The Koh Ker complex is along a trail that is about 3 kilometers long. The first temple, Neang Khmao sits atop a small hill on the east side of the trail. The temple, which faces west toward Angkor city, is made of sandstone. It is 20 meters high and divided into three decks. The temple is surrounded by a laterite rampart, 44 meters square and 2 meters high. The rampart has only two openings; one on the east side, and another on the west. The temple once housed lingam and yoni, but only yoni remains. The lintel sculpture has been damaged, but otherwise, most of the temple is in good condition, while nearly three-quarters of the rampart is good condition.

Pram Temple:

About 700 to 800 meters north of Neang Khmao temple is another temple called Pram Temple. Constructed of laterite and sandstone, it sits on a small hill surrounded by bushes that block the lingam and the lintel. The main body of the temple is in good condition.

Chen Temple:

Farther down the trail is a three-peak temple made of laterite and sandstone. It faces east and is called Chen temple. Inside the temple there is a piece of lingam and remnants of a statue of King Jayavarman IV. A sculpture of garuda’s head on the south lintel is missing. The temple is overgrown by forest.

Preng Well:

About 800 to 9—meters farther, there is the Preng well, which is similar to a pond. Surrounded by stone, it is 20 meters square. The terrace is about 8 centimeters high. The water in the pond is clear. And a nearby tree provides shade for weary visitors looking for a place to relax.

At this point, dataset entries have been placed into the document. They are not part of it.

-- ==== Sys2Proof/Machine/Shape.lean ====
section
/-! DEFINITION. The forms of every instruction: the kinds and block lengths each operand field accepts, the scopes, and
the values of DT, SUB, XM, RND, SAT, LA and REUSE that an entry permits (spec/01_instruction_word.md R15 to R26 and the
encoding table of each chapter). Decode, the lookahead check and the dependence check all read this one table. -/

namespace Sys2Proof.Machine

/-- What decode reads of the group: whether its handler runs (R16), whether RETT may stand (R377), whether GANG and
TEAM scope are shut (R361), the gang's members or 0 (R130), TILES (R206), and whether the team is twin (R214). -/
structure Env where
  kRegs : Bool
  rett : Bool
  noRdv : Bool
  gang : Nat
  tiles : Nat
  twin : Bool
  deriving DecidableEq, Repr

/-- The kinds one operand field accepts (R15, R16): block lengths for V, S and X (0 = kind not accepted), the
alignment of a V or X block, and the kinds without a block. `opt`: the field may also be unused. -/
structure Use where
  v : Nat := 0
  va : Nat := 1
  s : Nat := 0
  x : Nat := 0
  p : Bool := false
  t : Bool := false
  imm : Bool := false
  zero : Bool := false
  spec : Bool := false
  k : Bool := false
  opt : Bool := false
  deriving DecidableEq, Repr

/-- What RND an entry permits (R24). -/
inductive RndRule where
  | none | any | rneOnly
  deriving DecidableEq, Repr

/-- The form of one instruction. `ok` holds the entry's checks of DT, SUB, XM and immediates. -/
structure Shape where
  scopes : List Scope
  ok : Bool := true
  d : Use := {}
  a : Use := {}
  b : Use := {}
  c : Use := {}
  rnd : RndRule := .none
  sat : Bool := false
  la : Bool := false
  reuse : Bool := false
  deriving DecidableEq, Repr

/-- Alignment of a V block: pairs even, longer blocks at a multiple of 4 (R88, R168, R264). -/
def blockAlign (n : Nat) : Nat := if n ≤ 1 then 1 else if n = 2 then 2 else 4

/-- A V block of n registers. -/
def uV (n : Nat) : Use := { v := n, va := blockAlign n }
/-- A block of n S registers. -/
def uS (n : Nat := 1) : Use := { s := n }
def uP : Use := { p := true }
def uT : Use := { t := true }
def uI : Use := { imm := true }
def uSI : Use := { s := 1, imm := true }
def uSZ : Use := { s := 1, zero := true }
def uSIZ : Use := { s := 1, imm := true, zero := true }
def uVS : Use := { v := 1, s := 1 }
def uVZ (n : Nat) : Use := { v := n, va := blockAlign n, zero := true }

def lnGp : List Scope := [.lane, .group]
def gpGgTm : List Scope := [.group, .gang, .team]

/-- A source of the classes of R166, n registers wide (R168). -/
def src (f : Fields) (n : Nat) (imm : Bool := true) : Use :=
  { v := n, va := blockAlign n, s := 1, x := if f.scope = .group then 0 else n, imm := imm, zero := true, k := true }

/-- A destination of the classes of R166. -/
def dst (f : Fields) (n : Nat) : Use :=
  { v := n, va := blockAlign n, s := if f.scope = .lane then 0 else 1, x := if f.scope = .group then 0 else n,
    zero := true, k := true }

def dtN (f : Fields) : Nat := f.dt.toNat
def subN (f : Fields) : Nat := f.sub.toNat
def xmN (f : Fields) : Nat := f.xm.toNat

/-- The bits of x lie within mask m. -/
def within (x m : Nat) : Bool := x &&& m == x

/-- Width of an integer type in registers (R171). -/
def intRegs (dt : Nat) : Nat := if dt = 2 || dt = 3 || dt = 5 then 2 else 1

/-- The types S32 N32 S64 N64 (R173). -/
def dtArith (dt : Nat) : Bool := dt < 4
/-- The types B32 B64. -/
def dtBits (dt : Nat) : Bool := dt = 4 || dt = 5
/-- An S type of R171. -/
def dtSigned (dt : Nat) : Bool := dt = 0 || dt = 2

Rampart of Koh Ker temple:

Another temple or Gopura is made of sandstone and has a sculpture of lotus petals on the temple fronton. Although the door frame is damaged, most of the temple is in good condition. A Shiva lingam that once was housed inside has been looted.

Prang Temple:

Prang temple is constructed of sandstone and bricks. There are five separate parts of this temple. About 70 percent of the temple is still standing.

Krahom Temple:

About 10 meters farther is Krahom temple (the red temple). Constructed of brick and shaped like a seven-level pyramid, the temple is decorated with a 20-meter-tall sculpture of lotus petals. Inside the temple, there is a 3-meter-tall statue of Shiva with eight arms and four heads. The statue is supported by a 1-square-meter base. The statue is seriously damaged, only some parts remain.

Khmao Temple

Farther down is Khmao temple. On the wall and door frame of the temple, there is a partially damaged inscription. Near the temple is a rampart gateway to Kampiang temple. The gateway is a 2-meter staircase. Some sculptures of lotus petals, seven-headed nagas and garudas remain.

Koh Ker Temple:

About 300 meters farther to the west is Kampiang or Koh Ker temple. From a distance, the temple looks like a small hill, because it is covered by forest. Up close, however, it is accually a 35-meter-high stupa made of sandstone. It has seven levels, each level about 5 meters above the other. Each deck has a 2-meter-wide terrace, and there is a 55-step staircase to the top. At the top of the temple, there are large statues of garudas supporting Shiva lingam Treypuvanesvara. Nearby, there is a 4-meter square well, now completely covered by grass. According to local villagers, if a coconut is dropped into this well, it will appear in the pond near Neang Khmao temple. There is vegetation growing on top of the temple, and from there visitors have an excellent view of the surrounding landscape, in particular, Phnom Dangrek, Phnom Tbeng, and Kulen district.

 

To the north of Koh Ker temple is another temple, Damrei Sar temple, but it is heavily damaged. To the northeast, is lingam temple. This temple once housed three Shiva lingams, but some are now damaged.